On Tuesday, the Reserve Bank of Australia raised its benchmark interest rate, becoming the first among the Group-of-20 economies to do so since the global recession began to show signs of easing.
During its monetary policy meeting, the RBA decided to raise the cash rate by 25 basis points to 3.25 percent.
In his statement following the meeting on Tuesday, RBA governor Glenn Stevens said that the "global economy is resuming growth" and "the recovery will likely continue during 2010". In Australia, economic conditions have been "stronger than expected" and inflation "will probably not fall as far as earlier thought". Therefore, he said that it is "now prudent to begin gradually lessening the stimulus provided by monetary policy".
The Australian economy had contracted by 0.7 percent in the fourth quarter of 2008 but grew by 0.4 percent and 0.6 percent in the first and second quarters of this year respectively. Consumer prices rose 1.5 percent in the year to June 2009.
RBA staff forecasts prepared for the August monetary policy meeting had revised 2009 GDP up to show a rise of 0.5 percent instead of the previous 1 percent decline.
In its latest World Economic Outlook released in October, the International Monetary Fund said that "Australia is on its way to recovery". It expects the Australian economy to grow 0.7 percent in 2009, much better than the 1.4 percent decline in its April report.
Past and -- Tuesday's rate hike notwithstanding -- ongoing monetary stimulus is likely to keep the economy on an expansion path. The spread between 10-year government bonds and the cash rate had surged to over 2 percent around the middle of this year. Historically, such a surge has often been followed by rapid economic expansion.
While the first in the G-20 to raise interest rates, the RBA is not the first central bank to raise rates in this cycle. That honour goes to the Bank of Israel, which had raised interest rates back in August.
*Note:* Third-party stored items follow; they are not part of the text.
/-! ### Laser switches and the host's laser commands (R234-R236) -/

/-- LASER_SWITCH: the selector moves to the other source, decided now or before. -/
def State.moveSelector (s : State) (q : Nat) : State :=
  let s := s.decideSwitch q
  let x := s.quad q
  match x.switch with
  | none => s
  | some sw =>
    if sw.moved then s
    else s.setQuad q { x with switch := some { sw with moved := true }, light := true, stableSince := some s.mono }

def execLaserSwitch (quad : Fin 8) (s : State) : Host.Outcome State Fault Refusal := .next (s.moveSelector quad)

/-- LASER_SWITCH_RELOCK_DONE: every transceiver ring is back within 0.5 GHz; held Concourse changes are released. -/
def State.switchRelocked (s : State) (q : Nat) : State :=
  let x := s.quad q
  match x.switch with
  | none => s
  | some sw =>
    if !sw.moved || sw.relocked then s
    else
      let s := s.setQuad q { x with switch := some { sw with relocked := true, relockedAt := s.mono } }
      let s := (s.setF (A.optLaserStatus q) 0 4 sw.target).bump (A.optCnt q 5)
      let s := if sw.back then s else s.logEvent { code := 0x0501, cls := .spared, reason := sw.target }
      s.concNext q

def execLaserSwitchRelockDone (quad : Fin 8) (s : State) : Host.Outcome State Fault Refusal := .next (s.switchRelocked quad)

/-- LASER_SWITCH_STABLE: 10 ms after the decision; the old source is darkened, and a spare that is left is freed. -/
def State.switchStable (s : State) (q : Nat) : State :=
  let x := s.quad q
  match x.switch with
  | none => s
  | some sw =>
    if sw.relocked && s.elapsed sw.decided 10000000 then
      let s := s.setQuad q { x with switch := none, fadeRise := [none, none, none, none] }
      let s := (s.setFadeState q 0).setNoSpare q false
      if sw.back then (s.dropClaim q).offerSpare else s.darkenSource q
    else s

def execLaserSwitchStable (quad : Fin 8) (s : State) : Host.Outcome State Fault Refusal := .next (s.switchStable quad)

/-- LASER_REFERENCE_CAPTURE: the line powers of a source seen for the first time, 10 ms after it is stable at the quad. -/
def State.captureReference (s : State) (q : Nat) (powers : List Int) : State :=
  match (s.source (s.feed4 q)).serial with
  | none => s
  | some serial =>
    if (s.reference serial).isSome || !s.elapsedSince (s.quad q).stableSince 10000000 || decide (powers.length ≠ 16) then s
    else s.recordUnit 0x0B q (beBytes 16 serial ++ powers.flatMap (fun p => leBytes 2 (unsgn 16 p)))

def execLaserReferenceCapture (quad : Fin 8) (powers : List Int) (s : State) : Host.Outcome State Fault Refusal :=
  .next (s.captureReference quad powers)

/-- LASER_SWITCH_CMD: SWITCH in a write of OPT_LASER_CMD. -/
def State.cmdSwitch (s : State) (q : Nat) (value : Word) : State :=
  let s := s.writeFields (A.optLaserCmd q) value
  let x := s.quad q
  if !bit value 0 then s
  else if x.switch.isSome || decide (x.pendingCmd ≠ .none) then s.setLaserCmdStatus q 4
  else if 8 ≤ s.feed4 q then s.setLaserCmdStatus q 0
  else
    let s := if s.claimed q = 0xF then s.claimSpare q else s
    let s := s.setLaserCmdStatus q (if s.claimed q = 0xF then 5 else 1)
    (s.setQuad q { s.quad q with pendingCmd := .switch (bit value 2) }).decideSwitch q

def execLaserSwitchCmd (quad : Fin 8) (value : Word) (s : State) : Host.Outcome State Fault Refusal := .next (s.onAccess (A.optLaserCmd quad) (fun s => s.cmdSwitch quad value))

/-- Starts a return to the quad's own source. -/
def State.startReturn (s : State) (q : Nat) (timed : Bool) : State :=
  let s := (s.lightSource q).setLaserCmdStatus q 1
  (s.setQuad q { s.quad q with pendingCmd := .back timed s.mono }).decideSwitch q

/-- LASER_RETURN_CMD: RETURN in a write of OPT_LASER_CMD. -/
def State.cmdReturn (s : State) (q : Nat) (value : Word) : State :=
  let s := s.writeFields (A.optLaserCmd q) value
  let x := s.quad q
  if !bit value 1 then s
  else if x.switch.isSome || decide (x.pendingCmd ≠ .none) then s.setLaserCmdStatus q 4
  else if s.feed4 q < 8 then s.setLaserCmdStatus q 2
  else s.startReturn q (bit value 2)

def execLaserReturnCmd (quad : Fin 8) (value : Word) (s : State) : Host.Outcome State Fault Refusal := .next (s.onAccess (A.optLaserCmd quad) (fun s => s.cmdReturn quad value))

/-- LASER_RELEASE_CMD: RELEASE in a write of OPT_LASER_CMD. -/
def State.cmdRelease (s : State) (q : Nat) (value : Word) : State :=
  let s := s.writeFields (A.optLaserCmd q) value
  if !bit value 3 then s
  else if (s.quad q).switch.isSome then s.setLaserCmdStatus q 4
  else if s.claimed q = 0xF ∨ 8 ≤ s.feed4 q then s.setLaserCmdStatus q 2
  else
    let s := (s.dropClaim q).setLaserCmdStatus q 0
    let s := s.setQuad q { s.quad q with pendingCmd := .none }
    let s := if s.fadeState q = 2 ∨ s.fadeState q = 3 then s.setFadeState q 1 else s
    s.offerSpare

def execLaserReleaseCmd (quad : Fin 8) (value : Word) (s : State) : Host.Outcome State Fault Refusal := .next (s.onAccess (A.optLaserCmd quad) (fun s => s.cmdRelease quad value))

/-- RETURN_PRIMARY_TIMEOUT: the primary is not stable 2 s after RETURN; the quad stays on the spare. -/
def State.returnTimeout (s : State) (q : Nat) : State :=
  let x := s.quad q
  match x.pendingCmd with
  | .back _ since =>
    if s.elapsed since 2000000000 && !(s.source q).stable then
      ((s.setQuad q { x with pendingCmd := .none }).darkenSource q).setLaserCmdStatus q 3
    else s
  | .switch _ => s
  | .none => s

def execReturnPrimaryTimeout (quad : Fin 8) (s : State) : Host.Outcome State Fault Refusal := .next (s.returnTimeout quad)

/-! ### Monitors (R223) -/

/-- Whether calibration conditions hold for a ring. -/
def Quad.calConditions (x : Quad) (r : Nat) : Bool :=
  let g := x.ring r
  let sweeps (g : Ring) : Bool := decide (g.mode = .sweep) || decide (g.mode = .resweep)
  (decide (g.mode = .locked) && !g.trimmed) || (List.range 34).any (fun i => sweeps (x.ring (r / 34 * 34 + i)))

/-- Effective bits of a reading, rounded down, by INT; those of INT 5 to 7 are not stated. -/
def enobOf (n int : Nat) (cal : Bool) : Nat :=
  if 4 < int then Config.outside n % 16
  else if int = 0 then 6
  else if cal then 7
  else [6, 7, 9, 11, 12].getD int 6

/-- MONITOR_GO: a write of OPT_MON_SEL with GO. -/
def State.monGo (s : State) (q : Nat) (value : Word) : State :=
  let s := s.writeFields (A.optMonSel q) value
  if bit value 31 then s.setQuad q { s.quad q with mon := some value } else s

def execMonitorGo (quad : Fin 8) (value : Word) (s : State) : Host.Outcome State Fault Refusal := .next (s.onAccess (A.optMonSel quad) (fun s => s.monGo quad value))

/-- MONITOR_READING_DONE: the converter's reading. -/
def State.monDone (s : State) (q reading : Nat) : State :=
  let x := s.quad q
  match x.mon with
  | none => s
  | some w =>
    let s := s.setQuad q { x with mon := none }
    let ring := fld w 3 5
    if 16 < ring then s.setReg (A.optMonData q) 0
    else
      let cal := !bit w 12 && x.calConditions (fld w 0 2 * 34 + fld w 2 1 * 17 + ring)
      let (n, s) := s.draw
      s.setReg (A.optMonData q) (BitVec.ofNat 32 (reading % 4096 + 4096 * enobOf n (fld w 8 3) cal + 65536 * b2n cal))

def execMonitorReadingDone (quad : Fin 8) (reading : Nat) (s : State) : Host.Outcome State Fault Refusal := .next (s.monDone quad reading)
The rate hikes from these two central banks, however, are not likely to start a widespread trend. Other central banks are likely to take their time in tightening monetary policy. The IMF's forecasts show that Australia is the only advanced economy expected to register positive growth this year while Israel's economy is expected to contract by just 0.1 percent, the smallest decline among the rest. Furthermore, the IMF also said in its report that risks to the global economic outlook remain "on the downside" and that premature exit from accommodative monetary and fiscal policies is "a particular concern".
No doubt, that concern is shared by the most important central bank of all, the Federal Reserve. At its last monetary policy meeting, it had said that economic conditions warrant "exceptionally low levels of the federal funds rate for an extended period". So don't expect interest rate hikes there.
So despite the latest move by the RBA, rate hikes by central banks are likely to remain the exception rather than the rule in the near future.